What to work on: Nothing in the data should be left out, so repeat it all exactly.

Dataset entries:
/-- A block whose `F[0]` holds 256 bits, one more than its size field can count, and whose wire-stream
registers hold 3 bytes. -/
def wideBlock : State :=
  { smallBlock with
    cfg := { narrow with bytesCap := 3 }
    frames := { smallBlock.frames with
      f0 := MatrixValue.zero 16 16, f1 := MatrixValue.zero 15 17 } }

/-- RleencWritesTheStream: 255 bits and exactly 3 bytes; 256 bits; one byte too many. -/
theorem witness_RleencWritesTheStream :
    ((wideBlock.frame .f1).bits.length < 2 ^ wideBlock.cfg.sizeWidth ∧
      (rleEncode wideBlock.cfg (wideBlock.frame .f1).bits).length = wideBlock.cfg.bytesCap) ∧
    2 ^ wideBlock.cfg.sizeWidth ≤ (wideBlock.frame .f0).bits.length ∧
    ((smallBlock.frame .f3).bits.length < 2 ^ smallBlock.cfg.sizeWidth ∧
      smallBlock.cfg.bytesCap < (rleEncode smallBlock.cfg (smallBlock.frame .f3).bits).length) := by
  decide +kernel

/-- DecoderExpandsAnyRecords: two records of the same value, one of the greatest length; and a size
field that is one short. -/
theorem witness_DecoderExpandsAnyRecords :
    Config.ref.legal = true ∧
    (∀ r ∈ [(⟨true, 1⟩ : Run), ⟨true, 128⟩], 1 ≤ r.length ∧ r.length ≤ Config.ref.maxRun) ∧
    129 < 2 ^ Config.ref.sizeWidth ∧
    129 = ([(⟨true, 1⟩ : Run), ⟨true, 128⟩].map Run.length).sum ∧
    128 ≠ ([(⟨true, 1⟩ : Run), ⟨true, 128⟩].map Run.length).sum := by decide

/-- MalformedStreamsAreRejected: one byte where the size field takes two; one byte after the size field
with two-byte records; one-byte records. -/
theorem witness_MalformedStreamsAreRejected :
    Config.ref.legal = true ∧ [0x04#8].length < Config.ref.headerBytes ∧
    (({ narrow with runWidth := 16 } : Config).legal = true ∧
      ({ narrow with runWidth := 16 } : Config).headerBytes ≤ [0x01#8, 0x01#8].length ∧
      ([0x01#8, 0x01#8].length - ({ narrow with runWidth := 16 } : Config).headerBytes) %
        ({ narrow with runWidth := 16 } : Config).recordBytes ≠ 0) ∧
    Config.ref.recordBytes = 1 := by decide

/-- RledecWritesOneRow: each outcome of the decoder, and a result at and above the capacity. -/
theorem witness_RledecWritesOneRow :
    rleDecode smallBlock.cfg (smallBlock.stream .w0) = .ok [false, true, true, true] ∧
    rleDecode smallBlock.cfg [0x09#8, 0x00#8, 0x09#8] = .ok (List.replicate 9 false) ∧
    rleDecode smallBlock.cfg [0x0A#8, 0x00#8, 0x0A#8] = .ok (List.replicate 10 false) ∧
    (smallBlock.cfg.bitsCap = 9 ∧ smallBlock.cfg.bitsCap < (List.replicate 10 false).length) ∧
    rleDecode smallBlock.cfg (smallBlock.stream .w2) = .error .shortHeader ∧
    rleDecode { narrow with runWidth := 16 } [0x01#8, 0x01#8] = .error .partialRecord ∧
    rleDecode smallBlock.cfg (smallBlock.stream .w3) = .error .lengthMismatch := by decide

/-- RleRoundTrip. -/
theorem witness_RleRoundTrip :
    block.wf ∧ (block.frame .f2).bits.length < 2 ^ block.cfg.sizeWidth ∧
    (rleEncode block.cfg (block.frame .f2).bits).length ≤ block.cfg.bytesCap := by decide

Response area:
/-- A block whose `F[0]` holds 256 bits, one more than its size field can count, and whose wire-stream
registers hold 3 bytes. -/
def wideBlock : State :=
  { smallBlock with
    cfg := { narrow with bytesCap := 3 }
    frames := { smallBlock.frames with
      f0 := MatrixValue.zero 16 16, f1 := MatrixValue.zero 15 17 } }

/-- RleencWritesTheStream: 255 bits and exactly 3 bytes; 256 bits; one byte too many. -/
theorem witness_RleencWritesTheStream :
    ((wideBlock.frame .f1).bits.length < 2 ^ wideBlock.cfg.sizeWidth ∧
      (rleEncode wideBlock.cfg (wideBlock.frame .f1).bits).length = wideBlock.cfg.bytesCap) ∧
    2 ^ wideBlock.cfg.sizeWidth ≤ (wideBlock.frame .f0).bits.length ∧
    ((smallBlock.frame .f3).bits.length < 2 ^ smallBlock.cfg.sizeWidth ∧
      smallBlock.cfg.bytesCap < (rleEncode smallBlock.cfg (smallBlock.frame .f3).bits).length) := by
  decide +kernel

/-- DecoderExpandsAnyRecords: two records of the same value, one of the greatest length; and a size
field that is one short. -/
theorem witness_DecoderExpandsAnyRecords :
    Config.ref.legal = true ∧
    (∀ r ∈ [(⟨true, 1⟩ : Run), ⟨true, 128⟩], 1 ≤ r.length ∧ r.length ≤ Config.ref.maxRun) ∧
    129 < 2 ^ Config.ref.sizeWidth ∧
    129 = ([(⟨true, 1⟩ : Run), ⟨true, 128⟩].map Run.length).sum ∧
    128 ≠ ([(⟨true, 1⟩ : Run), ⟨true, 128⟩].map Run.length).sum := by decide

/-- MalformedStreamsAreRejected: one byte where the size field takes two; one byte after the size field
with two-byte records; one-byte records. -/
theorem witness_MalformedStreamsAreRejected :
    Config.ref.legal = true ∧ [0x04#8].length < Config.ref.headerBytes ∧
    (({ narrow with runWidth := 16 } : Config).legal = true ∧
      ({ narrow with runWidth := 16 } : Config).headerBytes ≤ [0x01#8, 0x01#8].length ∧
      ([0x01#8, 0x01#8].length - ({ narrow with runWidth := 16 } : Config).headerBytes) %
        ({ narrow with runWidth := 16 } : Config).recordBytes ≠ 0) ∧
    Config.ref.recordBytes = 1 := by decide

/-- RledecWritesOneRow: each outcome of the decoder, and a result at and above the capacity. -/
theorem witness_RledecWritesOneRow :
    rleDecode smallBlock.cfg (smallBlock.stream .w0) = .ok [false, true, true, true] ∧
    rleDecode smallBlock.cfg [0x09#8, 0x00#8, 0x09#8] = .ok (List.replicate 9 false) ∧
    rleDecode smallBlock.cfg [0x0A#8, 0x00#8, 0x0A#8] = .ok (List.replicate 10 false) ∧
    (smallBlock.cfg.bitsCap = 9 ∧ smallBlock.cfg.bitsCap < (List.replicate 10 false).length) ∧
    rleDecode smallBlock.cfg (smallBlock.stream .w2) = .error .shortHeader ∧
    rleDecode { narrow with runWidth := 16 } [0x01#8, 0x01#8] = .error .partialRecord ∧
    rleDecode smallBlock.cfg (smallBlock.stream .w3) = .error .lengthMismatch := by decide

/-- RleRoundTrip. -/
theorem witness_RleRoundTrip :
    block.wf ∧ (block.frame .f2).bits.length < 2 ^ block.cfg.sizeWidth ∧
    (rleEncode block.cfg (block.frame .f2).bits).length ≤ block.cfg.bytesCap := by decide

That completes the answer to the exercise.